Studies performed as early as the 1950's have shown that giving external rewards for jobs or tasks that are intrinsically motivating can actually decrease the level of intrinsic motivation.  This particular effect has been called the "overjustification" or "crowding out" effect.  Two additional studies by Dan Ariely and his colleagues adds another layer of complexity to this argument.  Ariely suggests that there is a third form of motivation, called image motivation (also called signaling motivation), which is the drive to complete a task in order to improve people's perceptions of us.   For example, we are more likely to give to a charity if we gain the approval from others by doing so (the "lumpers" among us would argue that this is just another form of extrinsic motivation).  

Ariely conducted an experiment in which undergraduate students worked at a seemingly meaningless task for a charitable cause.  Monetary incentives for the work increased job performance only when they were given in private.  If it was visible to the public that the students were being paid for their activities, monetary incentives no longer had an effect on performance, i.e. there was evidence of a "crowding out effect."  Ariely talks about similar findings from a study by Richard Titmuss in the 1970's that showed that blood donations dropped when individuals starting getting paid to donate blood.  People want to be seen by others that they are doing good for the sake of doing good and not because they are being paid for it.  

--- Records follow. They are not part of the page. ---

/-- `CNV_LOCK_STAT.RANGE`: the nominal frame period differs from the last interval between reference events by more than
`SLEW_PPM` (R156). -/
def Dev.lockRange (d : Dev) (c : Nat) : Bool :=
  let x := d.canvas c
  let n := d.nominal c
  x.lock.lstate ≠ .none && x.lock.period.any fun p =>
    decide (bits (d.reg .cnv c CNV_LOCK) 9 0 * p * n.den < ((n.vt * n.num : Nat) - (p * n.den : Nat) : Int).natAbs * 1000000)

/-- At least `n` line periods, less `px` pixel clocks, have passed on canvas `c` since the frame or the generator began. -/
def Dev.linesPassed (d : Dev) (c n px : Nat) : Bool := (d.canvas c).raster.passed (d.now - (d.canvas c).fsNow) n px

/-- The blocks of a scan buffer: ⌈D × W × 4 / 4,096⌉ (R297). -/
def scanBlocks (r : CanvasRegs) : Nat := ceilDiv (cD r * cW r * 4) 4096

/-! ## Layers (R45) -/

/-- A window's destination as canvas columns and lines [l, rr) × [t, bb), clipped to the canvas, with its images. -/
structure Placed where
  idx : Nat
  l : Nat
  rr : Nat
  t : Nat
  bb : Nat
  win : WinImg
  surf : SurfImg

/-- A window clipped to a viewport, none where it is no layer at any pixel of the canvas. -/
def placeWin (r : CanvasRegs) (i : Nat) (w : WinImg) (s : SurfImg) : Option Placed :=
  let l := max 0 (w.dstX.toInt - cX0 r)
  let rr := min (cW r : Int) (w.dstX.toInt + w.dstW.toNat - cX0 r)
  let t := max 0 (w.dstY.toInt - cY0 r)
  let bb := min (cH r : Int) (w.dstY.toInt + w.dstH.toNat - cY0 r)
  if w.valid ∧ w.wall.toNat = cWall r ∧ l < rr ∧ t < bb then
    some { idx := i, l := l.toNat, rr := rr.toNat, t := t.toNat, bb := bb.toNat, win := w, surf := s }
  else none

/-- Every window that is a layer somewhere on the canvas, by ascending index. -/
def Tables.placed (t : Tables) (r : CanvasRegs) : List Placed :=
  t.wins.filterMap fun (i, w) => placeWin r i w (t.surf w.surf.toNat)

/-- The part of a window that lies in lines [lo, hi). -/
def Placed.clip (lo hi : Nat) (p : Placed) : Option Placed :=
  if max lo p.t < min hi p.bb then some { p with t := max lo p.t, bb := min hi p.bb } else none

/-- The greatest number of layers at any one pixel. The most layers are found at some window's left column and some
window's top line. -/
def maxLayers (ps : List Placed) : Nat :=
  (ps.flatMap fun a => ps.map fun b =>
    (ps.filter fun p => decide (p.l ≤ a.l) && decide (a.l < p.rr) && decide (p.t ≤ b.t) && decide (b.t < p.bb)).length).foldl
    max 0

/-! ## Fetch bytes (R65, R66) -/

/-- Whether a rotation exchanges the axes: 90° or 270°. -/
def WinImg.turned (w : WinImg) : Bool := w.rot.getLsbD 0
/-- The source extent, in 1/16 pixel, that lands horizontally (R42). -/
def WinImg.extH (w : WinImg) : Nat := if w.turned then w.srcH.toNat else w.srcW.toNat
/-- The source extent, in 1/16 pixel, that lands vertically (R42). -/
def WinImg.extV (w : WinImg) : Nat := if w.turned then w.srcW.toNat else w.srcH.toNat
/-- The source edge, in 1/16 pixel, that lands horizontally. -/
def WinImg.edgeH (w : WinImg) : Nat := if w.turned then w.srcY.toNat else w.srcX.toNat
/-- The source edge, in 1/16 pixel, that lands vertically. -/
def WinImg.edgeV (w : WinImg) : Nat := if w.turned then w.srcX.toNat else w.srcY.toNat
/-- The horizontal axis is a pass-through axis (R65). -/
def WinImg.passH (w : WinImg) : Bool := w.extH = 16 * w.dstW.toNat && w.edgeH % 16 = 0
/-- The vertical axis is a pass-through axis (R65). -/
def WinImg.passV (w : WinImg) : Bool := w.extV = 16 * w.dstH.toNat && w.edgeV % 16 = 0

/-- *S*ᵥ of `n` canvas lines. -/
def WinImg.costV (w : WinImg) (n : Nat) : Nat := if w.passV then n else ceilDiv (n * w.extV) (16 * w.dstH.toNat) + 6
/-- *S*ₕ of `n` canvas columns. -/
def WinImg.costH (w : WinImg) (n : Nat) : Nat := if w.passH then n else ceilDiv (n * w.extH) (16 * w.dstW.toNat) + 8

/-- *G*(p, n): the costed size of one linear line. -/
def lineCost (p n : Nat) : Nat := 64 * (ceilDiv (n * p) 64 + 1)

/-- Bytes per pixel of plane 0 as costed (R66) and laid out (R90). -/
def fmtBytes (fmt : Nat) : Nat :=
  match fmt with
  | 0 | 1 | 2 => 4
  | 3 => 8
  | 4 | 7 | 8 => 2
  | _ => 1

/-- The fetch bytes of one taking-part window of a band (R66). -/
def Placed.fetchBytes (p : Placed) : Nat :=
  let sv := p.win.costV (p.bb - p.t)
  let sh := p.win.costH (p.rr - p.l)
  let (ax, ay) := if p.win.turned then (sv, sh) else (sh, sv)
  let fmt := p.surf.fmt.toNat
  let tiled := 256 * (ceilDiv sh 8 + 1) * (ceilDiv sv 8 + 1)
  match p.surf.layout.toNat with
  | 0 =>
    let chroma := if fmt = 6 ∨ fmt = 7 then (ceilDiv sv 2 + 1) * lineCost (fmtBytes fmt) sh else 0
    sv * lineCost (fmtBytes fmt) sh + chroma
  | 1 => tiled
  | _ => tiled + 64 * (ceilDiv ay 8 + 1) * (ceilDiv (ceilDiv ax 8 + 1) 64 + 1)

/-! ## Bands (R66 to R68) -/

/-- The figures of one band: F(b), C(b) and L(b). -/
structure BandFig where
  f : Nat := 0
  c : Nat := 0
  l : Nat := 0
  deriving DecidableEq, Repr

/-- *g* for a deepest pixel of `l` layers (R12). -/
def passes (l : Nat) : Nat := max 1 (ceilDiv l 8)

/-- C(b) of a band of `lines` lines with `n` windows and a deepest pixel of `l` layers (R67). -/
def Dev.bandCycles (d : Dev) (r : CanvasRegs) (lines n l : Nat) : Nat :=
  2 ^ (passes l - 1) * ceilDiv (cW r) 4 * lines + 256 * passes l + 32 * n + d.fld .ldg 0 LDG_DERATE 15 0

There's one last wrinkle to this discussion.  Ariely and his colleague James Heyman suggested that there are two types of markets at play - a monetary market and a social market (see "Effort for Payment: A Tale of Two Markets").  When people are working with a monetary market framework, increasing the monetary (or even nonmonetary) incentives will result in an increase in job performance and/or productivity.  In contrast, when people are working within a social market framework, the degree of effort that individuals employ is based upon their altruism.  Monetary incentives in this case will result in the "crowding out effect" described above.

Imagine that you are getting ready to move your apartment.  You ask your friends for help.  Do you pay them?  If so, do you pay them back with money or do you give them dinner and a few beers?  The results from Heyman and Ariely's study suggest that if you do offer to pay your friends back, you will shift them from a social market framework to a monetary one.  As such, their willingness to help (as well as their effort) will increase with the amount of money and/or gifts you promise to give them in return for their help.  They also found that sometimes, your friends would exert a greater effort in the absence of a promise to pay them than if you offered to pay them for a trivial amount.

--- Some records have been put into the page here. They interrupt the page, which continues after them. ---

/-- An admitted register set of an enabled canvas: its decision is recorded and it waits for its latch point. -/
def Dev.commitLive (c : Nat) (set : List (Nat × Word)) (old new : CanvasRegs) (l : List Cand) (d : Dev) : Dev :=
  let n := d.skipFor [c] (d.bandsLate c old new) c
  let d := l.foldl (Dev.recordCand { cause := 1, reg := true, withNo := some d.scene.nextNo } (some 0)) d
  d.enter { reg := true, regs := set.map fun e => (regAt .cnv c e.1, e.2), pend := [c], skip := if n = 0 then [] else [(c, n)] }

/-- The commit point of a register-originated change of canvas `c`: `set` holds (page offset, word) pairs. -/
def Dev.commitRegs (c : Nat) (set : List (Nat × Word)) (d : Dev) : Dev :=
  let d := d.unstage c set
  let old := d.admRegs c
  let new := overlay old set
  let t := d.admTables
  let live := d.live.contains c
  let cand := d.cand t new c
  let sets := bit (new CNV_LDG) 29 && !bit (old CNV_LDG) 29
  let resizes := scanBlocks old != scanBlocks new
  match lowestRefuse (d.regFails c set old new ++ if live then depthFails 0 [cand] else []) with
  | some r => d.refuseRegs c (viewBars set old new) r
  | none =>
    if isNoChange old new set then d.commitSame c set
    else if ¬ live then
      match checkParison t 0 sets cand with
      | some r => d.refuseRegs c false r
      | none => d.commitIdle c set new
    else
      match d.decideOver t 0 (fun _ => sets) [cand], (if resizes then d.poolFails c new else []) with
      | .error r, _ => d.refuseRegs c false r
      | .ok _, r :: _ => d.refuseRegs c false r
      | .ok l, [] => (d.commitLive c set old new l).when resizes Dev.stagingFreed

/-! ## Canvas enables -/

/-- A refused enable leaves the canvas OFF (R63, R163). -/
def Dev.refuseEnable (c : Nat) (r : Refuse) (d : Dev) : Dev :=
  let x := d.canvas c
  (d.setCanvas c { x with
    en := false, timErr := x.timErr || r.code = 0x06, viewErr := x.viewErr || !viewOk (d.cregs c) }).notice 0
    (r.notice 0 0 0 true d.time)

/-- Parison modes. -/
def Mode.par (m : Mode) : Bool := m = .demoted || m = .forced

/-- The canvas as an admitted enable or the end of a relink leaves it at the start of STARTING: no frame yet, nothing in
the scan buffer, frame numbers afresh, a decided mode taken. In a Parison mode it shows its background first (R75), and a
canvas that stays in one keeps the buffers it copied (R74). -/
def Canvas.starting (x : Canvas) : Canvas :=
  let m := match x.change with | some k => k.mode | none => x.mode
  let src : FrameSrc := if m.par then .background else .direct
  { x with state := .starting, gen := false, started := false, scanFrame := 0, nextDue := 0,
           absentNow := false, absentPrev := false, compFrame := 0, nextBand := 0, relinkAt := false,
           allocated := true, scan := [], lines := [], lastWord := 0, old := none, src := src, nextSrc := src,
           par := if m.par then { x.par with writing := none, left := 0, ready := none, shown := none } else {},
           change := x.change.map fun k => { k with latched := true },
           lock := if x.lock.lstate = .none then x.lock
             else { lstate := .acquiring, ref := x.lock.ref, period := x.lock.period } }

/-- Canvas `c` enters STARTING. -/
def Dev.startCanvas (c : Nat) (d : Dev) : Dev :=
  d.setCanvas c { (d.canvas c).starting with fsNow := d.now, fsTb := d.time }

/-- The commit point of an enable (R63, R163, R165). An enable of a canvas whose `PARISON` reads 1 and whose `PAR_OK` reads 0 is
refused as a change that sets `PARISON` is: R77 names only the change (DEDUCED, notes/assumptions/25.md). -/
def Dev.commitEnable (c : Nat) (d : Dev) : Dev :=
  let x := d.canvas c
  if x.state ≠ .off then d
  else
    let r := d.cregs c
    let t := d.admTables
    let tim : List Refuse :=
      if d.timingOk r && d.pllLocked (cPll r) then [] else [{ code := 0x06, kind := 3, index := c }]
    let view : List Refuse := if viewOk r then [] else [{ code := 0x0E, kind := 3, index := c }]
    let cands := [d.cand t r c]
    match lowestRefuse (tim ++ view ++ depthFails 0 cands) with
    | some f => d.refuseEnable c f
    | none =>
      match d.decideOver t 0 (fun _ => bit (r CNV_LDG) 29) cands, d.poolFails c r with
      | .error f, _ => d.refuseEnable c f
      | .ok _, f :: _ => d.refuseEnable c f
      | .ok l, [] =>
        let no := d.scene.nextNo
        let x := { x with blocks := scanBlocks r, change := none, kBase := 0 }
        let d := l.foldl (Dev.recordCand { cause := 1, reg := true, withNo := some no } (some 0)) (d.setCanvas c x)
        let x := d.canvas c
        let d := d.setCanvas c { x with
          mode := x.ldg.mode, change := if x.ldg.mode = .demoted then x.change else none }
        (d.startCanvas c).enter { reg := true, enable := true, pend := [c] }

/-! ## Flips of the DMA, clears of a function-level reset -/

/-- The commit point of a DMA flip of window `win` between surfaces `a` and `b`, with the rights of `fn` (R226). -/
def Dev.commitFlip (fn win a b : Nat) (d : Dev) : Dev :=
  let old := d.admTables
  let img := old.win win
  let refuse := fun (r : Refuse) => d.notice fn (r.notice 0 0 0 true d.time)
  if img.surf.toNat ≠ a ∧ img.surf.toNat ≠ b then refuse { code := 0x07, kind := 1, index := win }
  else
    let new := { img with surf := BitVec.ofNat 14 (if img.surf.toNat = a then b else a) }
    let t := old.putWins [(win, new)]
    match lowestRefuse (d.entryFails fn old t { slot := 0, op := .window win new }) with
    | some r => refuse r
    | none =>
      let real := d.realChange old { wins := [(win, new)] }
      if ¬ isFlip old t real then refuse { code := 0x06, kind := 1, index := win }
      else
        let aff := d.affected old t real []
        let cands := aff.map fun c => d.cand t (d.regsAfter real [] c) c
        (d.recordFlip { cause := 0, reg := true } 0 cands).enter
          { reg := true, quiet := true, flip := true, wins := real.wins, pend := aff }

/-- The commit point of one `WINDOW_CLEAR` transaction of function `v`'s reset: never refused (R375). -/
def Dev.commitClear (v : Nat) (wins : List Nat) (lent : Nat) (d : Dev) : Dev :=
  let old := d.admTables
  let ch : Change := { wins := wins.map fun i => (i, {}) }
  let new := old.putWins ch.wins
  let real := d.realChange old ch
  let aff := d.affected old new real []
  let cands := aff.map fun c => d.cand new (d.regsAfter real [] c) c
  let s := d.sums aff
  let l := promote s cands
  let w : Decider := { cause := 0, reg := true, withNo := some d.scene.nextNo }
  let skip := (aff.map fun c => (c, d.skipFor aff false c)).filter (·.2 ≠ 0)
  (l.foldl (Dev.recordCand w (some 0)) d).enter
    { reg := true, wins := real.wins, pend := aff, skip := skip, flrOf := some v, lent := lent }

/-! ## The rows -/

/-- The request at the head of admission reaches its commit point. A re-evaluation there is decided by REEVALUATION. -/
def commitPoint (d : Dev) : Dev :=
  match d.scene.admQ with
  | [] => d
  | r :: rest =>
    let e := { d with scene := { d.scene with admQ := rest } }
    match r with
    | .reeval _ => d
    | .txn t => (e.commitTxn t).closeDecision
    | .regs c set => (e.commitRegs c set).closeDecision
    | .enable c => (e.commitEnable c).closeDecision
    | .flip fn win a b => (e.commitFlip fn win a b).closeDecision
    | .clear v wins lent => (e.commitClear v wins lent).closeDecision

/-- COMMIT_POINT: a transaction, a register-originated change, an enable or a flip ends validation and the ledger's
decision (R54). -/
def execCommitPoint (s : State) : Host.Outcome State Fault Refusal := s.dev! commitPoint

/-- The re-evaluation of every enabled canvas (R80): direct, demotable canvases are demoted until both sums are within
budget, then promotions are tested. -/
def Dev.reevaluate (cause : Nat) (d : Dev) : Dev :=
  let d := if d.clk.change = 4 then { d with clk := { d.clk with ledger := d.cclkTarget, change := 0 } } else d
  let t := d.admTables
  let cands := d.live.map fun c =>
    let x := d.cand t (d.admRegs c) c
    { x with mode := (d.canvas c).ldg.mode }
  let s := d.sums d.live
  let l := promote s (demoteUntil s cands.length cands)
  (l.foldl (Dev.recordCand { cause := cause } none) d).closeDecision

/-- The re-evaluation at the head of admission is decided. -/
def reevaluation (d : Dev) : Dev :=
  match d.scene.admQ with
  | .reeval cause :: rest => { d with scene := { d.scene with admQ := rest } }.reevaluate cause
  | .txn _ :: _ | .regs _ _ :: _ | .enable _ :: _ | .flip _ _ _ _ :: _ | .clear _ _ _ :: _ | [] => d

/-- REEVALUATION: the re-evaluation at the head of admission is decided (R80 to R82). -/
def execReevaluation (s : State) : Host.Outcome State Fault Refusal := s.dev! reevaluation

end Sys2Proof.Machine
end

Clearly, humans are complicated creatures!  Collectively, all of these studies suggest that the warden in the movie Holes would have increased the prisoner's effort and motvation by:

1. Providing them with simple recognition at the end of the day (perhaps giving an award for the prisoner who dug their hole the fastest during the day)
2. Giving them meaning or a reason to dig (not to "build character"), perhaps by telling them they were digging for a buried treasure (though that's complicated too)

There are lessons here for leaders and managers too.  Leadership is all about motivating your team to perform at their best.  Leaders and managers would do well to understand the nuances between intrinsic, extrinsic, and image motivation!